In the data that follows, determine how many lines contain the word "otherLast", and give only that number.

(Stored data)
BEGIN

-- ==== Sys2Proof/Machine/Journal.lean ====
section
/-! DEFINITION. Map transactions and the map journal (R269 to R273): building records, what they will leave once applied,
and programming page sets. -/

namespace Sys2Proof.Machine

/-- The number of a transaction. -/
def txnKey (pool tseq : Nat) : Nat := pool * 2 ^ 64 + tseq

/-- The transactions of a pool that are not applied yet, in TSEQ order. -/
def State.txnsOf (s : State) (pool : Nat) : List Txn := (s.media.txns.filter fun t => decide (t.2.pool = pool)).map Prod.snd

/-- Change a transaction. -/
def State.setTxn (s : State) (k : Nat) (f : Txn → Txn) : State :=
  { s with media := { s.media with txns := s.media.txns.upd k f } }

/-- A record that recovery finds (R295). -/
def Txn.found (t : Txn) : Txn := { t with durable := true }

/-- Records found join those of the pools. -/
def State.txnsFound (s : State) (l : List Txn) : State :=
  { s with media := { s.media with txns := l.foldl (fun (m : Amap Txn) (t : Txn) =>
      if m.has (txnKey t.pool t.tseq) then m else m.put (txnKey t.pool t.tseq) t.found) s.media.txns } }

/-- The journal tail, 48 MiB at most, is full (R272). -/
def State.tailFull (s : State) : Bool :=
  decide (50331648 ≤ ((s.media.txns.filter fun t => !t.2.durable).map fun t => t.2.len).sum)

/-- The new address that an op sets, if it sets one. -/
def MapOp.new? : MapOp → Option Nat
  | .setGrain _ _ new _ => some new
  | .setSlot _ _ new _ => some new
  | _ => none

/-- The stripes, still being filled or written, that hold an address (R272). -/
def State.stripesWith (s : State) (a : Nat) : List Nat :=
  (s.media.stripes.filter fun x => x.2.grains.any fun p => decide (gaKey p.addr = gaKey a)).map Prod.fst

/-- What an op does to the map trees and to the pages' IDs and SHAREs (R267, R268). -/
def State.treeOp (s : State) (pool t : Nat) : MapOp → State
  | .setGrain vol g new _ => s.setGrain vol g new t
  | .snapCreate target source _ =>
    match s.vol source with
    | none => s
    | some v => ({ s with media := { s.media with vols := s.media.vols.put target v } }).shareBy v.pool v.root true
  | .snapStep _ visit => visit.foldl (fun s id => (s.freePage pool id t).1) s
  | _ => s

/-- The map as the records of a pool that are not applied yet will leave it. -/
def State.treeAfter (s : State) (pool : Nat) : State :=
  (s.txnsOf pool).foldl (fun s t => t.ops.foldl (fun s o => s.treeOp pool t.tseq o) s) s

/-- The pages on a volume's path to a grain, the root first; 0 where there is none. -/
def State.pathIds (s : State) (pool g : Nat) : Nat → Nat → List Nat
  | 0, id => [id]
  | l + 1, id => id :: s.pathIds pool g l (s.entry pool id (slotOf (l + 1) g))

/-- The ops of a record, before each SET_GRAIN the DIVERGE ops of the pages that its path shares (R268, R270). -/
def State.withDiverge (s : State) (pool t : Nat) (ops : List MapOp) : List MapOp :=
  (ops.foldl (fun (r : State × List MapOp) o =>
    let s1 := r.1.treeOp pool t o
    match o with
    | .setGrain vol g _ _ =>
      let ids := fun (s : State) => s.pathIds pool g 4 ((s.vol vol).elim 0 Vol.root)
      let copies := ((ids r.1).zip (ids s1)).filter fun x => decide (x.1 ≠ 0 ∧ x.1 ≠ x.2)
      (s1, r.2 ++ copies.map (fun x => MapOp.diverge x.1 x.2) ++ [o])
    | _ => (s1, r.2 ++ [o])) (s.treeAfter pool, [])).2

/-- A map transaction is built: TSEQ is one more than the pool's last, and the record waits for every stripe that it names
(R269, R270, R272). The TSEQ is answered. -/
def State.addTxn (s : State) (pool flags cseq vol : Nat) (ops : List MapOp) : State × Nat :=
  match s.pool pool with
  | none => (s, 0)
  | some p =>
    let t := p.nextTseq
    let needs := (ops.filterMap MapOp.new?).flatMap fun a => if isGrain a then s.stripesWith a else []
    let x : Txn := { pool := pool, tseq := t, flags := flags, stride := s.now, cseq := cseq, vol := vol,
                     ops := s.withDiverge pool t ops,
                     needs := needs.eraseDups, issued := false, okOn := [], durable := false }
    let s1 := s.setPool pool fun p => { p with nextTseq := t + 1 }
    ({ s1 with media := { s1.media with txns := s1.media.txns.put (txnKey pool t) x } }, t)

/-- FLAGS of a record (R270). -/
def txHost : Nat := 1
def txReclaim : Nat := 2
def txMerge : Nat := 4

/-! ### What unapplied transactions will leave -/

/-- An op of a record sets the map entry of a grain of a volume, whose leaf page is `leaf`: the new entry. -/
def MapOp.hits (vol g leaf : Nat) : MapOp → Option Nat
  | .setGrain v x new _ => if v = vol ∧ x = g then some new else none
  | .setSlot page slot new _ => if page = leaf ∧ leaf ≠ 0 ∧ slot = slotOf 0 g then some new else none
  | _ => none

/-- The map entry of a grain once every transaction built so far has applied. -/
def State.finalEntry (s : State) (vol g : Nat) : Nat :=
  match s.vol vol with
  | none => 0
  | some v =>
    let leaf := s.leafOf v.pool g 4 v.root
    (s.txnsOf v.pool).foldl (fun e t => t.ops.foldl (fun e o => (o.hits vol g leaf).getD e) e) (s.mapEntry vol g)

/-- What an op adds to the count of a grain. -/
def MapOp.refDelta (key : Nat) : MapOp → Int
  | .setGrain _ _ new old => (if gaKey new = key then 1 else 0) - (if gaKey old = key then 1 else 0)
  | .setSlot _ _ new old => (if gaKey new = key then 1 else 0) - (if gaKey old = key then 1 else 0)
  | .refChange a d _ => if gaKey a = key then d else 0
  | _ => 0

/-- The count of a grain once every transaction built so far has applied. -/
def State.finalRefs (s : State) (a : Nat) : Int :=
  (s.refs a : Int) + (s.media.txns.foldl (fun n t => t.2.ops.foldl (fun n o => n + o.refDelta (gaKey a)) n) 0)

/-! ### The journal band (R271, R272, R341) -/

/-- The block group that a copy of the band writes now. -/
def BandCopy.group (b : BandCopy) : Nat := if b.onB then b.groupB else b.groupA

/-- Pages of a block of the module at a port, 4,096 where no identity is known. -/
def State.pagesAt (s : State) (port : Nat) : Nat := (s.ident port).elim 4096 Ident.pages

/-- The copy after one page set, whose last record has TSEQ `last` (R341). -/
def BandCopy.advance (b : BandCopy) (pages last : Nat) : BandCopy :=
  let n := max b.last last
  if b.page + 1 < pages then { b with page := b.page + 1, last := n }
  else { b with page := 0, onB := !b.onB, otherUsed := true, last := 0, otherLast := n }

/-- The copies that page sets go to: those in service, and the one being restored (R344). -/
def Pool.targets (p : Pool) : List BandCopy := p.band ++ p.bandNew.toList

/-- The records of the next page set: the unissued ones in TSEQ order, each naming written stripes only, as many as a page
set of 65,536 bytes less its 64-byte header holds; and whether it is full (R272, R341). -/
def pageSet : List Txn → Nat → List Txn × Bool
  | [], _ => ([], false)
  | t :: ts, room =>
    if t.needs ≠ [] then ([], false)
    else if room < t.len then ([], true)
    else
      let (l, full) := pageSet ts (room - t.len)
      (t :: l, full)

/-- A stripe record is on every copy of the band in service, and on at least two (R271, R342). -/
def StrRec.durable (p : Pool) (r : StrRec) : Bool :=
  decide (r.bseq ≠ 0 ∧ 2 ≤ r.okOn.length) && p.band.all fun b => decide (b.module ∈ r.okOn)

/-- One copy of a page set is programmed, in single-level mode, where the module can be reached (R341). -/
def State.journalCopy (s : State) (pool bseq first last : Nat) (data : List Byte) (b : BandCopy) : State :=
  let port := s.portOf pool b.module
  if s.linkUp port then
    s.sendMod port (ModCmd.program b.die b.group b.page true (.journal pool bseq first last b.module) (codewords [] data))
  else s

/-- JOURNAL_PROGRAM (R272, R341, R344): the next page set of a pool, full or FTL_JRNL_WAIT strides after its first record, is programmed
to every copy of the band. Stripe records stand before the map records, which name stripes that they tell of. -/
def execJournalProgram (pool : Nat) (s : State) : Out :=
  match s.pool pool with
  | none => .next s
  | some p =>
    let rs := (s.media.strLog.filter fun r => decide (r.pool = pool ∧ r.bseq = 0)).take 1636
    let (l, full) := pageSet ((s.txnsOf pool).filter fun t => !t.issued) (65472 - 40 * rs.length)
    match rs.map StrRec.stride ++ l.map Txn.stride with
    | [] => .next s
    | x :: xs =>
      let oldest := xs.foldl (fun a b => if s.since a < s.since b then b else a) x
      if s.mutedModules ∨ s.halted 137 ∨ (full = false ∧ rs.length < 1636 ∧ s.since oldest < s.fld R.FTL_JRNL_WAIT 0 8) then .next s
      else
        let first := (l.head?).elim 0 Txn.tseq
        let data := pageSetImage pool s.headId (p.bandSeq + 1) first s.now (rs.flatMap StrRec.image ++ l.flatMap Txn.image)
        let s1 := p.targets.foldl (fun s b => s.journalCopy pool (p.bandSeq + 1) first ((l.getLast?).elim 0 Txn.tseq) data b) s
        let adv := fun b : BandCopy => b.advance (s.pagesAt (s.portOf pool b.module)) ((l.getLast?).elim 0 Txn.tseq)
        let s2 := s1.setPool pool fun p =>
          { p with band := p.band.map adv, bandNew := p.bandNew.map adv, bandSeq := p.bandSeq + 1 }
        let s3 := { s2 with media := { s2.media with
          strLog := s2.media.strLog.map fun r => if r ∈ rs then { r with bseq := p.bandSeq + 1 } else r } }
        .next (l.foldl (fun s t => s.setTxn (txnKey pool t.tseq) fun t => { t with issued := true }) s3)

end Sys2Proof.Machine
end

END
BEGIN

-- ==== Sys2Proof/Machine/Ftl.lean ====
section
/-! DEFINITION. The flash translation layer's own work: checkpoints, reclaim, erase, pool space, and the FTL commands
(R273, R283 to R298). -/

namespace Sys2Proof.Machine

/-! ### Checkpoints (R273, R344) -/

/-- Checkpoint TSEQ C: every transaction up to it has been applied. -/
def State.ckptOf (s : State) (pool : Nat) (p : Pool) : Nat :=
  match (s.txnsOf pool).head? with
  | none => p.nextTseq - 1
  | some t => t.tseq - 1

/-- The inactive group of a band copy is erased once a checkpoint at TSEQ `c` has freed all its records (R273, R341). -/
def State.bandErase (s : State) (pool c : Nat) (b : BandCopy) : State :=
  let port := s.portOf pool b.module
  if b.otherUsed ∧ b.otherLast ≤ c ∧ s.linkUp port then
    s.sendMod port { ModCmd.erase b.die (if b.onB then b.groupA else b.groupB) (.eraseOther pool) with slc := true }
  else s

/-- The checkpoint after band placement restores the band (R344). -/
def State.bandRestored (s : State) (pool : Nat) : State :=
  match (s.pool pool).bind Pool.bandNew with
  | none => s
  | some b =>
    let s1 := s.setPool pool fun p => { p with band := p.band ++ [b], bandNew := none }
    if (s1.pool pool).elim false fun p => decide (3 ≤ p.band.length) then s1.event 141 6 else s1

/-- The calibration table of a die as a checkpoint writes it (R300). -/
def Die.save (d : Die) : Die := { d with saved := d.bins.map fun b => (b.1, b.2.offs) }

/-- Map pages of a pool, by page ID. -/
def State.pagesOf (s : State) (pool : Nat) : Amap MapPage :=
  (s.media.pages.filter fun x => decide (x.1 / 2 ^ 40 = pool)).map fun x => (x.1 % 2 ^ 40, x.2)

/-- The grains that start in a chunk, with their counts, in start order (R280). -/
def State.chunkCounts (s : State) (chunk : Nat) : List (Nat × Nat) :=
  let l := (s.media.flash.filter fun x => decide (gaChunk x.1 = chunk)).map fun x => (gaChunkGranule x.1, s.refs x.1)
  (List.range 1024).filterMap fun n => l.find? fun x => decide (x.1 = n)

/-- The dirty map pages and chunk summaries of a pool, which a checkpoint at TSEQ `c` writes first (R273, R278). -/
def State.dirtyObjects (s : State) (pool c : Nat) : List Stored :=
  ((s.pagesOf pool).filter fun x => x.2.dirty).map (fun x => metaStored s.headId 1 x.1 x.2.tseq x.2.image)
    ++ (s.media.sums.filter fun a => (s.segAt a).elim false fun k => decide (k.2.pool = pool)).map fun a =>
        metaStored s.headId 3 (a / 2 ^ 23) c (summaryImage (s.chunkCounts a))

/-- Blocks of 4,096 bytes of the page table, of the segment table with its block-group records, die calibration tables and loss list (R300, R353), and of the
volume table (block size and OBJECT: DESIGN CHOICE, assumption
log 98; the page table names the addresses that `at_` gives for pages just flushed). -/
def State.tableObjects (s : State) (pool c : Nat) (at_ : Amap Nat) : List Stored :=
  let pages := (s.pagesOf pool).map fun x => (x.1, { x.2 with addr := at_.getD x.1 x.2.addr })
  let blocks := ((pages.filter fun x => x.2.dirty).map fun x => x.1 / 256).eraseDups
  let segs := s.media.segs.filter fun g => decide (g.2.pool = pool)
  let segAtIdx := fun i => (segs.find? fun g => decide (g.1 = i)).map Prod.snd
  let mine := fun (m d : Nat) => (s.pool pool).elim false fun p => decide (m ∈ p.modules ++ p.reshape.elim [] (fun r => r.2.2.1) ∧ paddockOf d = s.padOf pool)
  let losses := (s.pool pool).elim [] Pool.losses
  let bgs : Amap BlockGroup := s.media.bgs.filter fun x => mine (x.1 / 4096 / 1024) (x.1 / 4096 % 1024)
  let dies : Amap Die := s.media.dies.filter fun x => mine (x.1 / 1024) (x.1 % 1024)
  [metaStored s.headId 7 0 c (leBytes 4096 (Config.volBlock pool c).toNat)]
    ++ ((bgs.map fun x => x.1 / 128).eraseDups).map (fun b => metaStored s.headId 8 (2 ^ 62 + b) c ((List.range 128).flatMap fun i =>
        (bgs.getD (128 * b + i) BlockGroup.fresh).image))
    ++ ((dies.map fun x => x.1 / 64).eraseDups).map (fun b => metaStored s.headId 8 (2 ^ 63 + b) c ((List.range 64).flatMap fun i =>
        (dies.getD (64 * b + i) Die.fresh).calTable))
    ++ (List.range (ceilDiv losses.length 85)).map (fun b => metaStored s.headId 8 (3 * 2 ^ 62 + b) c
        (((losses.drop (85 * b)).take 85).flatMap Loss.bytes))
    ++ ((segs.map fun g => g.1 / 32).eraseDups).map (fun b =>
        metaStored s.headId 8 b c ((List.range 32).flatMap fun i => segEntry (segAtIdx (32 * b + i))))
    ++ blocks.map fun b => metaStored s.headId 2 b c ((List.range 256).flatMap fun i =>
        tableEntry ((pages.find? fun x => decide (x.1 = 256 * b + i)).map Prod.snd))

END
BEGIN

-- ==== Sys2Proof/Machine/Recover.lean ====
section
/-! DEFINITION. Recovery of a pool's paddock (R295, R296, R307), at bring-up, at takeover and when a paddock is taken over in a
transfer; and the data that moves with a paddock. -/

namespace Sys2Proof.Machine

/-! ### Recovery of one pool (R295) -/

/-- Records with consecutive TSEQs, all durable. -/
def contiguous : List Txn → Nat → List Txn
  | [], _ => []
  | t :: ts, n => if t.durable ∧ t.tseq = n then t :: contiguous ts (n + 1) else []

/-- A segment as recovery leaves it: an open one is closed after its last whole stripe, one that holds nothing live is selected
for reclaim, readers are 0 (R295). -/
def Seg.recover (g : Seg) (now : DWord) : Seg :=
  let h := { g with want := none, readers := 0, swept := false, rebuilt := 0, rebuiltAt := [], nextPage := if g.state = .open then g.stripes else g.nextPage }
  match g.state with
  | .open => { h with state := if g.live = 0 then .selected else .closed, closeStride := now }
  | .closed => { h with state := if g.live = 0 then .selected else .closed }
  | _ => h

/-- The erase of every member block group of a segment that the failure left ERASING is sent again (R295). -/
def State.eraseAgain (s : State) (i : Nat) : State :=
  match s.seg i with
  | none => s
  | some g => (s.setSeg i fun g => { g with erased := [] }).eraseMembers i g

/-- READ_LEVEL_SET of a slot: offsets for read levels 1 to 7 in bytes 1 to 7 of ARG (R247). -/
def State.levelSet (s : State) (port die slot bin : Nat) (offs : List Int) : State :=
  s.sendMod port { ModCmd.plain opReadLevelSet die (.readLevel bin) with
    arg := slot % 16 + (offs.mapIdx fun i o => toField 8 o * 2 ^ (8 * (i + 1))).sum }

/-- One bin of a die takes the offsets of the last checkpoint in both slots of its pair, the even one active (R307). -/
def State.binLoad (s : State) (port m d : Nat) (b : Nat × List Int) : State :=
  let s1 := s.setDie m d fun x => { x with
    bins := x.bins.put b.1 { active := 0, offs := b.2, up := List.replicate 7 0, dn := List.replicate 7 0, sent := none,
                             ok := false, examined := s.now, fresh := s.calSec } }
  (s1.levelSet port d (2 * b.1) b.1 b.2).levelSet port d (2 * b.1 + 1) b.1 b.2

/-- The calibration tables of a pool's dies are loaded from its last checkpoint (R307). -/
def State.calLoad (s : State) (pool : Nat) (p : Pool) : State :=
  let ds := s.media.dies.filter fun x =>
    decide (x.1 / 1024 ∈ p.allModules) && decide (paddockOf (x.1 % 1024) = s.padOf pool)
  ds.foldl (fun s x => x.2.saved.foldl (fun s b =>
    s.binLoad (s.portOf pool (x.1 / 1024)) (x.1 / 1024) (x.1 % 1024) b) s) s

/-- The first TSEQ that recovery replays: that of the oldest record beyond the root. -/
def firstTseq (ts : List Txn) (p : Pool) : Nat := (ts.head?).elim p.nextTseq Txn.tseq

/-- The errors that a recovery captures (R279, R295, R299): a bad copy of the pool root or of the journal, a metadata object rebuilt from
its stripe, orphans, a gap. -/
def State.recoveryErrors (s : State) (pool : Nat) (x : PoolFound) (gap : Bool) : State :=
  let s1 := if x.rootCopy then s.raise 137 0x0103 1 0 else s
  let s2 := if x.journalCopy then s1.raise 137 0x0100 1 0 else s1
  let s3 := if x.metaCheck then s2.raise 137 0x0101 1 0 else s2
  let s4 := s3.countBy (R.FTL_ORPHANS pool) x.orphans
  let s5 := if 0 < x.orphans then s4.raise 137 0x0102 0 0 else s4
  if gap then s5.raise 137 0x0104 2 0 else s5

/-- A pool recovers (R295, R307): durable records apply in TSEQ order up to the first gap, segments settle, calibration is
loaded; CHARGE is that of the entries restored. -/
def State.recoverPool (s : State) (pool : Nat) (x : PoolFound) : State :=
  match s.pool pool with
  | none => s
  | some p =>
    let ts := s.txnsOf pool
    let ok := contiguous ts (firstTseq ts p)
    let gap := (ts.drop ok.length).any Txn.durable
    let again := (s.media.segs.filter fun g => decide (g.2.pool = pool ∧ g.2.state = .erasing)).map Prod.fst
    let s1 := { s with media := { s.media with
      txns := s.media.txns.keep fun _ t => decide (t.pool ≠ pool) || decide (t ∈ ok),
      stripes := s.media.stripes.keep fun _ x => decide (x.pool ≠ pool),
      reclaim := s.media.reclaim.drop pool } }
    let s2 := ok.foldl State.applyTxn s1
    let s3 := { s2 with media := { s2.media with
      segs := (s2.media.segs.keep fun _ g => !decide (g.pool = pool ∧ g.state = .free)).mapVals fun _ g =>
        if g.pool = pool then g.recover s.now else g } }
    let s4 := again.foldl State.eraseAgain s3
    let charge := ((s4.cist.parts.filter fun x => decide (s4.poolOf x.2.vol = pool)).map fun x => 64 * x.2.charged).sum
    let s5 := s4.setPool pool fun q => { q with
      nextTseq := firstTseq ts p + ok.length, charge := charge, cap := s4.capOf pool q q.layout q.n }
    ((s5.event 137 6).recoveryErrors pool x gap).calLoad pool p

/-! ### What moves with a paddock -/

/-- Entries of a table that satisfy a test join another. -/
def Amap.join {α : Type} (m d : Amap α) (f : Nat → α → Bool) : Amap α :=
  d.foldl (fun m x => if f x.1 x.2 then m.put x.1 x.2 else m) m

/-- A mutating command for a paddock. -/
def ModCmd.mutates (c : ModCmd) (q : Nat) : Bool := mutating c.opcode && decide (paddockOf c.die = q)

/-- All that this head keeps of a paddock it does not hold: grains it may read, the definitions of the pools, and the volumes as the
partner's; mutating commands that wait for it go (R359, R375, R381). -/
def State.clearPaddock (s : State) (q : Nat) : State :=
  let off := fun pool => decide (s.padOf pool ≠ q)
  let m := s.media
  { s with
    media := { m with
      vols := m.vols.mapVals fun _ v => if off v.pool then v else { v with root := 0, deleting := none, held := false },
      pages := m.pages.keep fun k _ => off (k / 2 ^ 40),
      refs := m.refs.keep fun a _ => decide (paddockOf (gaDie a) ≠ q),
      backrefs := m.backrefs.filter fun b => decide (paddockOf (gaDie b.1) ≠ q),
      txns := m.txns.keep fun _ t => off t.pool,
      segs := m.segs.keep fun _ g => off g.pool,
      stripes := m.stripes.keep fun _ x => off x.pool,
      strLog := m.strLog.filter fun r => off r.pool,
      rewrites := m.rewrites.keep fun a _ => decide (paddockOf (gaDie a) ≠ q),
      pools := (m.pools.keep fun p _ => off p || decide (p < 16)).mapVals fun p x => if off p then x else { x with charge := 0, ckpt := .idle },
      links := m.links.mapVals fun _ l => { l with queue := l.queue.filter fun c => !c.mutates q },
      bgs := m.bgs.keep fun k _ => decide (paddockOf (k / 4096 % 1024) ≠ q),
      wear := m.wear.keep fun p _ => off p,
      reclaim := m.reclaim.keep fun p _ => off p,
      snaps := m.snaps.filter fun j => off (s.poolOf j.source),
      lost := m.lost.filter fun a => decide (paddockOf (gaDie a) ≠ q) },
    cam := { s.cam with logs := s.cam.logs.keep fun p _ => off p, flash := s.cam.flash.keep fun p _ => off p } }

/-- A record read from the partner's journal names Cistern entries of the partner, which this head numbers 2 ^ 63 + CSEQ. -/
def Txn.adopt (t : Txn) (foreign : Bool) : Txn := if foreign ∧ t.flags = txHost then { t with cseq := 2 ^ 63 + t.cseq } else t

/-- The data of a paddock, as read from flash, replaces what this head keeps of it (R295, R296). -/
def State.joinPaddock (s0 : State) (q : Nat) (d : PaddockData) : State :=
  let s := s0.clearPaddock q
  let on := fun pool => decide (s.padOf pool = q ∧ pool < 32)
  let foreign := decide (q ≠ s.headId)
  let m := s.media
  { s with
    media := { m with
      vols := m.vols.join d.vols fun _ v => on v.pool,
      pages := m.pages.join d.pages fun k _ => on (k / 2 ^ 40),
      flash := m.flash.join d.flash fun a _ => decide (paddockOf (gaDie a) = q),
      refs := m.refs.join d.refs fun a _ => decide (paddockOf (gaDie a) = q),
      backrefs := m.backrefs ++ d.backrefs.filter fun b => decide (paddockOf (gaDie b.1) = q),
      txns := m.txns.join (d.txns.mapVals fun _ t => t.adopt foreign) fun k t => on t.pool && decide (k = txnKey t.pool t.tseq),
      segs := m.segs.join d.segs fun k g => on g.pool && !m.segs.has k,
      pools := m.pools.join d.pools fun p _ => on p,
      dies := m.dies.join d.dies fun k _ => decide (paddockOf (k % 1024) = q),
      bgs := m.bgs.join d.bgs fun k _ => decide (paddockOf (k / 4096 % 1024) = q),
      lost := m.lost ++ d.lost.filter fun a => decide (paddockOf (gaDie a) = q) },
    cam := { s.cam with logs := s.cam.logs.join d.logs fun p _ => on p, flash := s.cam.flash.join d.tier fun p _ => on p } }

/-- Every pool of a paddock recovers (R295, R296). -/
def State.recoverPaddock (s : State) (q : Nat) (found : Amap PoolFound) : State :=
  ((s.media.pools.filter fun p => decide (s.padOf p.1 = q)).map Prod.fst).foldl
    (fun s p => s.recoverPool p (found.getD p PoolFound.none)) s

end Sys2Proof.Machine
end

END

◆ **Exercise result**: 2